Characteristics of temperature evolution from 1960 to 2015 in the Three Rivers’ Headstream Region, Qinghai, China

The spatiotemporal characteristics analysis

The temporal characteristics

As seen in Fig. 2a, the climate tendency rate of the annual mean temperature series is 0.337 °C per decade, and its correlation coefficient is 0.7674 (> r₀.₀₁ = 0.3357). In conjunction with the result of the M–K trend test, this finding demonstrates that the annual mean temperature has significantly increased in the past 56 years. In addition, the climate tendency rates of the annual mean temperature in the LARHR, YERHR and YARHR are 0.352 °C per decade, 0.34 °C per decade and 0.319 °C per decade, respectively (except for the climate tendency rate of the annual temperature in the YARHR, the correlation coefficients of the annual temperature series exceeded the significance level of 0.01). These rates exceed the mean rising rate of annual mean temperature in China (0.21–0.25 °C per decade) and that of the global annual mean temperature (0.07℃ per decade) in the past 56 years. The climate tendency rates of the annual mean temperature in the LARHR and YERHR were higher than those in Northwest China (0.32 °C/10a)^1,27, and the climate tendency rate of the annual mean temperature in the YARHR was similar to that in Northwest China. The higher annual climate tendency rate of the THRHR is related to the increase in the lowest night temperature in the study area²⁸ and the large amount of solar radiation in the lower altitude area of the THRHR¹³; furthermore, it may also be related to the decrease in total cloud cover and the increase in snow cover in the study area²⁹. In addition, as seen in Fig. 2a,b, the annual mean temperature of the THRHR has increased significantly since the late1990s.

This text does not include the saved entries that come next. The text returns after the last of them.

-- ==== Sys2Proof/Laws/Table.lean ====
section
/-! SUPPORT. Reading a table of fixed length after it is changed. -/

namespace Sys2Proof

variable {α β : Type} {n : Nat}

@[simp] theorem tget_tset_self (v : Vector α n) (i : Fin n) (x : α) : tget (tset v i x) i = x := by simp [tget, tset]

theorem tget_tset_of_ne (v : Vector α n) {i j : Fin n} (x : α) (h : i ≠ j) : tget (tset v i x) j = tget v j := by
  simp only [tget, tset, Fin.getElem_fin]
  exact Vector.getElem_set_ne _ _ (fun e => h (Fin.ext e))

theorem tget_tset (v : Vector α n) (i j : Fin n) (x : α) : tget (tset v i x) j = if i = j then x else tget v j := by
  by_cases h : i = j
  · subst h; simp
  · simp [h, tget_tset_of_ne v x h]

@[simp] theorem tget_tmod_self (v : Vector α n) (i : Fin n) (f : α → α) : tget (tmod v i f) i = f (tget v i) := by
  simp [tmod]

theorem tget_tmod_of_ne (v : Vector α n) {i j : Fin n} (f : α → α) (h : i ≠ j) : tget (tmod v i f) j = tget v j := by
  simp [tmod, tget_tset_of_ne _ _ h]

theorem tget_tmod (v : Vector α n) (i j : Fin n) (f : α → α) :
    tget (tmod v i f) j = if i = j then f (tget v j) else tget v j := by
  by_cases h : i = j
  · subst h; simp
  · simp [h, tget_tmod_of_ne v f h]

@[simp] theorem tget_tmap (f : α → β) (v : Vector α n) (i : Fin n) : tget (tmap f v) i = f (tget v i) := by
  simp [tget, tmap]

@[simp] theorem tget_replicate (x : α) (i : Fin n) : tget (Vector.replicate n x) i = x := by simp [tget]

/-- Two tables that agree at every index are equal. -/
theorem table_ext {v w : Vector α n} (h : ∀ i : Fin n, tget v i = tget w i) : v = w :=
  Vector.ext fun i hi => h ⟨i, hi⟩

end Sys2Proof
end

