@[simp] theorem keeps_anchorTimes (h : [.records, .grant, .check, .mass] ⊆ bs) :
    KeepsAllBut bs r s.anchorTimes ↔ KeepsAllBut bs r s := by
  simp at h; unfold State.anchorTimes; dsimp only
  rw [keeps_modMerge (by simp [h]) (by simp), keeps_modTrack (.inl h.1) (by simp) (by simp) (by simp), keeps_modMass (by simp [h]),
    keeps_modCheck (by simp [h])]

@[simp] theorem keeps_actAs {m : LineMode} (h : [.queue, .entryTaken, .wakeHolds, .places, .moves, .records, .nextNumber, .scanners, .merge, .check, .mode, .sent] ⊆ bs) :
    KeepsAllBut bs r (s.actAs m) ↔ KeepsAllBut bs r s := by
  simp at h; cases m <;> simp [State.actAs, h]

@[simp] theorem keeps_leaveHalt (h : [.queue, .entryTaken, .wakeHolds, .places, .moves, .records, .nextNumber, .scanners, .grant, .merge, .check, .mass, .mode, .sent] ⊆ bs) :
    KeepsAllBut bs r s.leaveHalt ↔ KeepsAllBut bs r s := by
  simp at h; simp [State.leaveHalt, h]

@[simp] theorem keeps_drainDetail (h : [.freeDraws] ⊆ bs) :
    KeepsAllBut bs r s.drainDetail.1 ↔ KeepsAllBut bs r s := by
  simp at h; unfold State.drainDetail; (repeat' split) <;> simp [h]

@[simp] theorem keeps_failDrain (h : [.queue, .entryTaken, .wakeHolds, .places, .moves, .records, .nextNumber, .scanners, .merge, .check, .mode, .sent, .freeDraws] ⊆ bs) :
    KeepsAllBut bs r s.failDrain ↔ KeepsAllBut bs r s := by
  simp at h
  have e := keeps_drainDetail (bs := bs) (r := r) (s := s) (by simp [h])
  unfold State.failDrain; split; rename_i he; rw [he] at e; simpa [h] using e

/-! ### Resets -/

@[simp] theorem keeps_resetPlace {p : Place} (h : [.queue, .places] ⊆ bs) :
    KeepsAllBut bs r (s.resetPlace p) ↔ KeepsAllBut bs r s := by
  simp at h; unfold State.resetPlace; dsimp only; split <;> simp [h]

@[simp] theorem keeps_resetPlaces (h : [.queue, .places] ⊆ bs) :
    KeepsAllBut bs r s.resetPlaces ↔ KeepsAllBut bs r s := by
  simp at h; unfold State.resetPlaces; exact keeps_foldl (fun _ _ => by simp [h]) _

@[simp] theorem keeps_endReset {b : Bool} (h : [.queue, .wakeHolds, .mass, .mode, .sent] ⊆ bs) :
    KeepsAllBut bs r (s.endReset b) ↔ KeepsAllBut bs r s := by
  simp at h; unfold State.endReset; (repeat' split) <;> simp [h]

@[simp] theorem keeps_sendResets (h : [.sent] ⊆ bs) :
    KeepsAllBut bs r s.sendResets ↔ KeepsAllBut bs r s := by
  simp at h; unfold State.sendResets; exact keeps_congr fun b hb => by cases b <;> simp_all [Block.Same]

end Sys2Proof.Machine
end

As seen in Fig. 3, the annual and seasonal mean temperatures in the THRHR and its three subregions have been increasing in fluctuations since the 1960s, and the fluctuations in winter and spring are greater than those of summer and autumn. Due to the higher climate tendency rate of the summer, autumn and winter in LARHR than in the other two subregions, the orders of the climate tendency rate of seasonal mean temperature in the THRHR are completely consistent with that of LARHR (autumn, summer, winter, and spring mean temperatures), which are different from that in Northwest China (winter, autumn, spring and summer mean temperatures). In the three subregions, the spring climate tendency rate is lowest, and the orders of the climate tendency rate of autumn and winter are higher than that of spring, while that of summer varies greatly, it is highest in the YARHR, and that of autumn in the LARHR and the YERHR are highest. The high temperature rise rate in autumn and winter in the THRHR is related to the increase in the lowest temperature at night, the climate high tendency rate of winter in three subregions corresponds with the positive phase of the Arctic Oscillation (AO), and namely, the high climate tendency rate of winter corresponds with the high value of the AO. In addition, the annual and seasonal mean temperatures in the LARHR are ≥ 0 °C, respectively; meanwhile, the increasing range of the seasonal mean temperature climate tendency rate is significantly higher than that in the YERHR and YARHR, respectively. The decadal mean temperatures, the decadal minimum and maximum temperatures and their extreme values in the YERHR are lower than those in the LARHR, while they are higher than those in the YARHR (the value of decadal mean temperature is < 0 °C), and the increasing range of the decadal mean temperature in the YERHR is the smallest (Table 1). In comparison, the mean temperature in the YARHR with a higher average altitude is relatively low, while the mean temperature in the LARHR with a lower altitude is relatively high.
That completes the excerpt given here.